India will stand firm on oil and gas cooperation with Vietnam: experts

By Viet Anh   October 23, 2019 | 05:00 pm PT
India will stand firm on oil and gas cooperation with Vietnam: experts
Indian Navy soldiers stand ready as their ship approaches Da Nang in central Vietnam for an official visit, May 2018. Photo by VnExpress/Nguyen Dong.
Experts believe India accords great importance to its marine cooperation with Vietnam and will not let any other country to get in the way.

India will not reconsider its oil and gas cooperation with Vietnam, said Geeta Kochhar, faculty member of the Center for Chinese and Southeast Asian Studies at the Jawaharlal Nehru University.

Kochhar made the judgment in the context of China's illegal oil and gas activities in the East Sea, internationally known as the South China Sea, including the deployment of Chinese oil survey vessel Haiyang Dizhi 8 and its escorts to Vietnam’s exclusive economic zone and continental shelf.

"If China really wants to be assertive of not letting India cooperate with Vietnam, I do not think India would accept that and they should not accept that," Kochhar said Tuesday on the sidelines of a conference on India's relations with neighboring countries held Tuesday in Hanoi by the Vietnam Institute of Indian and Southwest Asian Studies (VIISAS).

Indian Prime Minister Narendra Modi is determined on "not accepting any kind of domination or control by any powers in the region," she said.

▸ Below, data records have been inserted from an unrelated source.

-- ==== Sys2Proof/Machine/RingOps.lean ====
section
/-! DEFINITION. Ring seal tokens (R361 to R365) and the failure of an alignment (R359). -/

namespace Sys2Proof.Machine

/-- A ring audit fails (R365): the bit of KRU_AUD, the event, and every ring station freezes. -/
def State.ringAuditFail (s : State) (bit : Fld) : State :=
  ((s.set bit 1).raise Ev.auditRing).auditFail .ring s.ringStations

/-- Whether a band has been passed in a lap. -/
def passedBy (b : Nat) : Option Nat → Bool
  | some l => decide (b ≤ l)
  | none => false

/-- The ring audit fails in one of several cases at once (R365): each sets its bit. -/
def State.ringAuditFails (s : State) (bits : List Fld) : State :=
  ((s.each bits fun s f => s.set f 1).raise Ev.auditRing).auditFail .ring s.ringStations

/-- The audit of a token received (R365): whether it goes on. Every case that holds sets its bit; a token of a band already passed in
its lap, or with a wrong COUNT, goes no further. -/
def State.auditToken (s : State) (n : Nat) (k : KTok) (countBad : Bool) : Bool × State :=
  let x := s.kst n
  let dup := passedBy k.band (if k.lap then x.last1 else x.last0)
  let bad := (if dup then [R.KRU_AUD_DUP] else []) ++ (if countBad then [R.KRU_AUD_COUNT_ERR] else []) ++
    (if k.bad then [R.KRU_AUD_MISMATCH] else [])
  (!dup && !countBad, if bad = [] then s.auditPass .ring else s.ringAuditFails bad)

/-- Seal the next band of a ring station: with the audit mark when it met R325 in a freeze (R328, R342). -/
def State.sealNext (s : State) (n b : Nat) (t : Int) : State :=
  let x := s.sealOf n
  (s.setSeal n { x with frozenBands := x.frozenBands.filter (· ≠ b) }).sealBand n b t (x.frozenBands.contains b)

/-- Seal in band order the bands whose LAP 1 token has passed, as far as every lower band is sealed and no freeze applies (R330,
R342). -/
def State.sealLate (s : State) (n : Nat) (t : Int) : Nat → State
  | 0 => s
  | fuel + 1 =>
    let b := s.releaseBand n
    let k := s.kst n
    if ¬ s.stBusy n ∨ s.on R.SCU_SEAL_ST_STATUS_FROZEN n = true ∨ k.sealedLate.contains b = false then s
    else State.sealLate ((s.setKst n { k with sealedLate := k.sealedLate.filter (· ≠ b) }).sealNext n b t) n t fuel

/-- The token of a band lets a ring station seal it (R328, R364): in band order, and a frozen station at the THAW. A band sealed before,
or of a station at rest, is left as it is. -/
def State.sealRing (s : State) (n b : Nat) (t : Int) : State :=
  if b < s.releaseBand n ∨ ¬ s.stBusy n then s
  else
    let k := s.kst n
    let s1 := if k.sealedLate.contains b then s else s.setKst n { k with sealedLate := k.sealedLate ++ [b] }
    s1.sealLate n t (k.sealedLate.length + 1)

/-- Band `b` is locally sealed on this member. -/
def State.localSealed (s : State) (n b : Nat) : Bool :=
  (s.sealOf n).localValid && decide (b ≤ s.get R.SCU_SEAL_ST_LOCAL_BAND n)

/-- Pass on the LAP 0 tokens a member holds, in band order, as far as its local seal goes and no freeze applies (R329,
R362, R363). The timing member seals the bands of those it holds and sends them on with LAP = 1 (R364). -/
def State.passHeld (s : State) (n : Nat) (t : Int) : List KTok → State
  | [] => s.setKst n { s.kst n with held := [] }
  | k :: ks =>
    let mine := s.timing
    if s.memberFrozen ∨ (mine = false ∧ s.localSealed n k.band = false) then
      s.setKst n { s.kst n with held := k :: ks }
    else if mine then
      State.passHeld ((s.sealRing n k.band t).sendToken n 1 { k with lap := true }) n t ks
    else
      let s1 := s.setKst n { s.kst n with last0 := some k.band }
      State.passHeld (s1.sendToken n 1 { k with count := k.count + 1, bad := k.bad || k.tdig != s.tdig n k.band }) n t ks

/-- What a local seal or a thaw lets go: tokens held and tokens to issue. -/
def State.moveTokens (s : State) (n : Nat) (t : Int) : State := (s.passHeld n t (s.kst n).held).issueTokens n 16

/-- A token returns to the timing member (R364). -/
def State.tokenHome (s : State) (n : Nat) (k : KTok) (t : Int) : State :=
  let a := s.auditToken n k (!k.lap && decide (k.count ≠ s.ncOf n))
  if a.1 = false then a.2
  else
    let x := a.2.kst n
    if k.lap then
      let s1 := a.2.setKst n { x with last1 := some k.band, flying := x.flying.filter (· ≠ k.band) }
      ((s1.add R.KRU_TOK_RETIRED_COUNT 1).syncFlight).issueTokens n 16
    else if k.bad then a.2.setKst n { x with last0 := some k.band }
    else (a.2.setKst n { x with last0 := some k.band, held := x.held ++ [k] }).moveTokens n t

/-- A token passes a member that did not issue it (R362, R364). -/
def State.tokenPass (s : State) (n src : Nat) (k : KTok) (t : Int) : State :=
  let a := s.auditToken n k false
  if a.1 = false then a.2
  else
    let x := a.2.kst n
    if k.lap then
      (((a.2.setKst n { x with last1 := some k.band }).sealRing n k.band t).sendToken n src k)
    else if a.2.contributes n then (a.2.setKst n { x with held := x.held ++ [k] }).moveTokens n t
    else (a.2.setKst n { x with last0 := some k.band }).sendToken n src k

/-- Reissue after FORMED (R368). -/
def State.reissueTokens (s : State) : State := s.each s.ringStations fun s n => s.issueTokens n 16

/-- The arm of a ring station fails (R359): its status is reported and the station returns to IDLE. -/
def State.alignFail (s : State) (n : Nat) (c : Nat) : State :=
  if s.stState n = St.armed then
    ((s.set R.KRU_ST_STATUS_ALIGN 4 n).set R.KRU_ST_STATUS_LAST_STATUS c n).idleEntry n
  else s.setKst n { s.kst n with ta := none }

end Sys2Proof.Machine
end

She added that the competition in oil and gas cooperation should not be converted into any kind of confrontation, and it is not fair if China has some objections to India’s cooperation with Vietnam because China itself also cooperates with Vietnam and other countries, such as Nepal.

Explaining the consistent policy of India in cooperating with Vietnam, Associate Professor Doctor Om Prakash Dahiya from the Department of Political Science, Zakir Husain Delhi College, University of Delhi, said "Vietnam plays a pivotal role in India’s Look East policy," given its strategic location in the South China Sea.

New Delhi has cooperated with Hanoi in offshore oil exploration in the waters of the South China Sea since 1988 and India's attention in cooperating with Vietnam in the sea is not merely economic, but for military and security interests as well, said Tien-sze Fang, Associate Professor at the Center for General Education and Deputy Director of the Center for India Studies, National Tsing Hua University, Taiwan.

He said it is imperative for India to call for freedom of navigation in the region as around 40 percent of its global trade passes through the South China Sea.

"China's militarization of the South China Sea is widely seen as a major roadblock to the open and free Indo-Pacific region and will result in significant changes to the 29 sea lanes of communications passing through the region, trillions of dollars of trade passage, potential energy or fishery resources," Fang said.

In addition to economic concerns, what worries India much more is the geopolitical competition.

If, for Beijing, the Indian Ocean is not an India's ocean, New Delhi's imperative is to contest impressions that the South China Sea is not waters that fall under China's control. "Additionally, the South China Sea is the gateway to the Pacific region and the center of the Indo-Pacific region," he added.

Both Fang and Dahiya mentioned the fact that China has more than once requested India and Vietnam to stop their oil and gas cooperation, but it has failed to cut the bonds between the two countries.

Back in 2014, during her visit to Vietnam, Indian External Affairs Minister Sushma Swaraj said state-owned OVL (ONGC Videsh Limited) would continue its oil exploration and exploitation in accordance with cooperation agreements that India has inked with Vietnam.

The move came after China opposed to the operation of OVL in the East Sea.

On August 2, Indian External Affairs Minister Subrahmanyam Jaishankar confirmed that India would like to continue its oil and gas cooperation with Vietnam in the sea in a meeting with his Vietnamese counterpart Pham Binh Minh in Bangkok.

Commenting on the current East Sea situation, Indian Ambassador to Vietnam, Pranay Verma, said New Delhi was seeking to build international connections for peace, stability and prosperity with its neighboring and nearby countries.

"As India strives to become a five trillion-dollar economy in the next five years, it is creating capabilities and demands that present unique opportunities for all of its partners, particularly its neighbors, to build mutually reinforcing stakes for shared prosperity and development," he said.

He also said India has had greater awareness on its due role in the regional and global order, and its willingness to play that role, to be a contributor of ideas and capabilities in the international arena, and to embrace globalism and internationalism at a time when national instincts are increasingly turning inwards.

Vietnam and India established diplomatic relations in 1972.

India, a staunch ally in Vietnam's fight for independence and reunification, is also one of Vietnam's top trading partners, with two-way trade turnover reaching $10.69 billion last year, double that of 2016, according to the Vietnam Trade Affairs Office in India.